§ **PROBLEM TO SOLVE**:
Output only the lines below that start at the line containing "(s.berthCnt b i) := by" and end at the line containing "### Quay.lean -/", with both ends kept.

[Opening DATA RECORDS section]

theorem State.mtrFreeze_quaykept {r s : State} (h : QuayKept r s) : QuayKept r (s.mtrFreeze) := by
  unfold State.mtrFreeze
  extract_lets x1
  have hx1 : QuayKept r x1 := by
    unfold x1
    refine QuayKept.foldl ?_ _ ?_
    · intro y3 y4 y5
      apply State.cycleHandle_quaykept
      exact y5
    · apply State.modMtr_quaykept
      exact h
  clear_value x1
  refine QuayKept.ite ?_ ?_
  · apply State.modMtr_quaykept
    apply State.backupSave_quaykept
    exact hx1
  · exact h

theorem State.mtrRefuseEnd_quaykept {r s : State} (h : QuayKept r s) : QuayKept r (s.mtrRefuseEnd) := by
  unfold State.mtrRefuseEnd
  refine QuayKept.ite ?_ ?_
  · apply State.modMtr_quaykept
    exact h
  · exact h

/-! ### Pilot.lean -/

theorem State.modPlt_quaykept {r s : State} (h : QuayKept r s) (f : Plt → Plt) : QuayKept r (s.modPlt f) := by
  unfold State.modPlt
  exact h.upd rfl

theorem State.setTask_quaykept {r s : State} (h : QuayKept r s) (i : Nat) (t : Task) : QuayKept r (s.setTask i t) := by
  unfold State.setTask
  apply State.modPlt_quaykept
  exact h

theorem State.freeTask_quaykept {r s : State} (h : QuayKept r s) (i : Nat) : QuayKept r (s.freeTask i) := by
  unfold State.freeTask
  apply State.setTask_quaykept
  exact h

/-! ### Intake.lean -/

theorem State.modBin_quaykept {r s : State} (h : QuayKept r s) (f : Bin → Bin) : QuayKept r (s.modBin f) := by
  unfold State.modBin
  exact h.upd rfl

theorem State.berthCnt_quaykept {r s : State} (h : QuayKept r s) (b : Nat) (i : Nat) : QuayKept r (s.berthCnt b i) := by
  unfold State.berthCnt
  extract_lets x1 x2
  apply State.modBin_quaykept
  exact h

/-! ### Quay.lean -/

theorem State.modAln_quaykept {r s : State} (h : QuayKept r s) (f : Aln → Aln) (h1 : ∀ b, (f b).quays = b.quays) : QuayKept r (s.modAln f) :=
  h.upd (congrArg (List.map _) (h1 _))

theorem State.modQuay_quaykept {r s : State} (h : QuayKept r s) (seq : Nat) (f : Quay → Quay) (h1 : ∀ q, (f q).seq = q.seq)
    (h2 : ∀ q, (f q).isOpen = q.isOpen) (h3 : ∀ q, ((f q).state == .settled) = (q.state == .settled))
    (h4 : ∀ q, (f q).settleStart = q.settleStart) : QuayKept r (s.modQuay seq f) := by
  refine h.upd ?_
  show List.map _ (List.map _ s.aln.quays) = List.map _ s.aln.quays
  rw [List.map_map]
  refine List.map_congr_left fun q _ => ?_
  simp only [Function.comp_apply]
  split
  · rw [h1, h2, h3, h4]
  · rfl

theorem State.modDet_quaykept {r s : State} (h : QuayKept r s) (seq : Nat) (d : Nat) (f : Det → Det) : QuayKept r (s.modDet seq d f) := by
  unfold State.modDet
  apply State.modQuay_quaykept
  · exact h
  · intro y2
    rfl
  · intro y3
    rfl
  · intro y4
    rfl
  · intro y5
    rfl

theorem State.dramRegion_quaykept {r s : State} (h : QuayKept r s) (base : Nat) (len : Nat) (cells : List (Nat × Byte)) : QuayKept r (s.dramRegion base len cells) := by
  unfold State.dramRegion
  exact h.upd rfl

theorem State.quayStore_quaykept {r s : State} (h : QuayKept r s) (q : Quay) : QuayKept r (s.quayStore q) := by
  unfold State.quayStore
  apply State.dramRegion_quaykept
  exact h

/-! ### Align.lean -/

theorem State.alnNote_quaykept {r s : State} (h : QuayKept r s) : QuayKept r (s.alnNote) := by
  unfold State.alnNote
  refine QuayKept.ite ?_ ?_
  · refine QuayKept.ite ?_ ?_
    · apply State.modAln_quaykept
      · exact h
      · intro y4
        rfl
    · exact h
  · apply State.modAln_quaykept
    · exact h
    · intro y8
      rfl

theorem State.slotReturn_quaykept {r s : State} (h : QuayKept r s) (q : Quay) : QuayKept r (s.slotReturn q) := by
  unfold State.slotReturn
  split
  · apply State.leaseReturn_quaykept
    exact h
  · exact h

theorem State.tugReturn_quaykept {r s : State} (h : QuayKept r s) (q : Quay) : QuayKept r (s.tugReturn q) := by
  unfold State.tugReturn
  split
  · apply State.leaseReturn_quaykept
    exact h
  · exact h

theorem State.spillDone_quaykept {r s : State} (h : QuayKept r s) (q : Quay) : QuayKept r (s.spillDone q) := by
  unfold State.spillDone
  extract_lets x1
  have hx1 : QuayKept r x1 := by
    unfold x1
    apply State.slotReturn_quaykept
    apply State.tugReturn_quaykept
    apply State.modQuay_quaykept
    · exact h
    · intro y2
      rfl
    · intro y3
      rfl
    · intro y4
      rfl
    · intro y5
      rfl
  clear_value x1
  split
  · apply State.quayStore_quaykept
    exact hx1
  · exact hx1

theorem State.putEntry_quaykept {r s : State} (h : QuayKept r s) (seq : Nat) (b : Nat) (e : Entry) : QuayKept r (s.putEntry seq b e) := by
  unfold State.putEntry
  apply State.modQuay_quaykept
  · exact h
  · intro y2
    rfl
  · intro y3
    rfl
  · intro y4
    rfl
  · intro y5
    rfl

theorem State.alnRaise_quaykept {r s : State} (h : QuayKept r s) (d : Nat) (kind : Nat) (seq : Nat) : QuayKept r (s.alnRaise d kind seq) := by
  unfold State.alnRaise
  extract_lets x1
  have hx1 : QuayKept r x1 := by
    unfold x1
    apply State.almSend_quaykept
    exact h
  clear_value x1
  refine QuayKept.ite ?_ ?_
  · apply State.capNotice_quaykept
    exact hx1
  · exact hx1

theorem State.quorumSet_quaykept {r s : State} (h : QuayKept r s) (q : Quay) (d : Nat) : QuayKept r (s.quorumSet q d) := by
  unfold State.quorumSet
  extract_lets cov s1 s2 s3
  have k1 : QuayKept r s1 := by
    refine State.modQuay_quaykept (State.modDet_quaykept h _ _ _) _ _ (fun _ => rfl) (fun x => ?_) (fun x => ?_) (fun _ => rfl)
    · show ((if x.state = .open_ then QuaySt.provisional else x.state) == .open_ || (if x.state = .open_ then QuaySt.provisional else x.state) == .provisional) =
        (x.state == .open_ || x.state == .provisional)
      cases x.state <;> rfl
    · show ((if x.state = .open_ then QuaySt.provisional else x.state) == .settled) = (x.state == .settled)
      cases x.state <;> rfl
  have k2 : QuayKept r s2 := State.count_quaykept (State.event_quaykept k1 _ _) _
  have k3 : QuayKept r s3 := by
    refine QuayKept.ite ?_ (QuayKept.ite ?_ k2)
    · exact QuayKept.foldl (fun x a hx => State.wantTask_quaykept hx _) _ k2
    · exact State.wantTask_quaykept k2 _
  exact State.alnRaise_quaykept k3 _ _ _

[Closing DATA RECORDS section]

§ **TASK RESPONSE**:
theorem State.berthCnt_quaykept {r s : State} (h : QuayKept r s) (b : Nat) (i : Nat) : QuayKept r (s.berthCnt b i) := by
  unfold State.berthCnt
  extract_lets x1 x2
  apply State.modBin_quaykept
  exact h

/-! ### Quay.lean -/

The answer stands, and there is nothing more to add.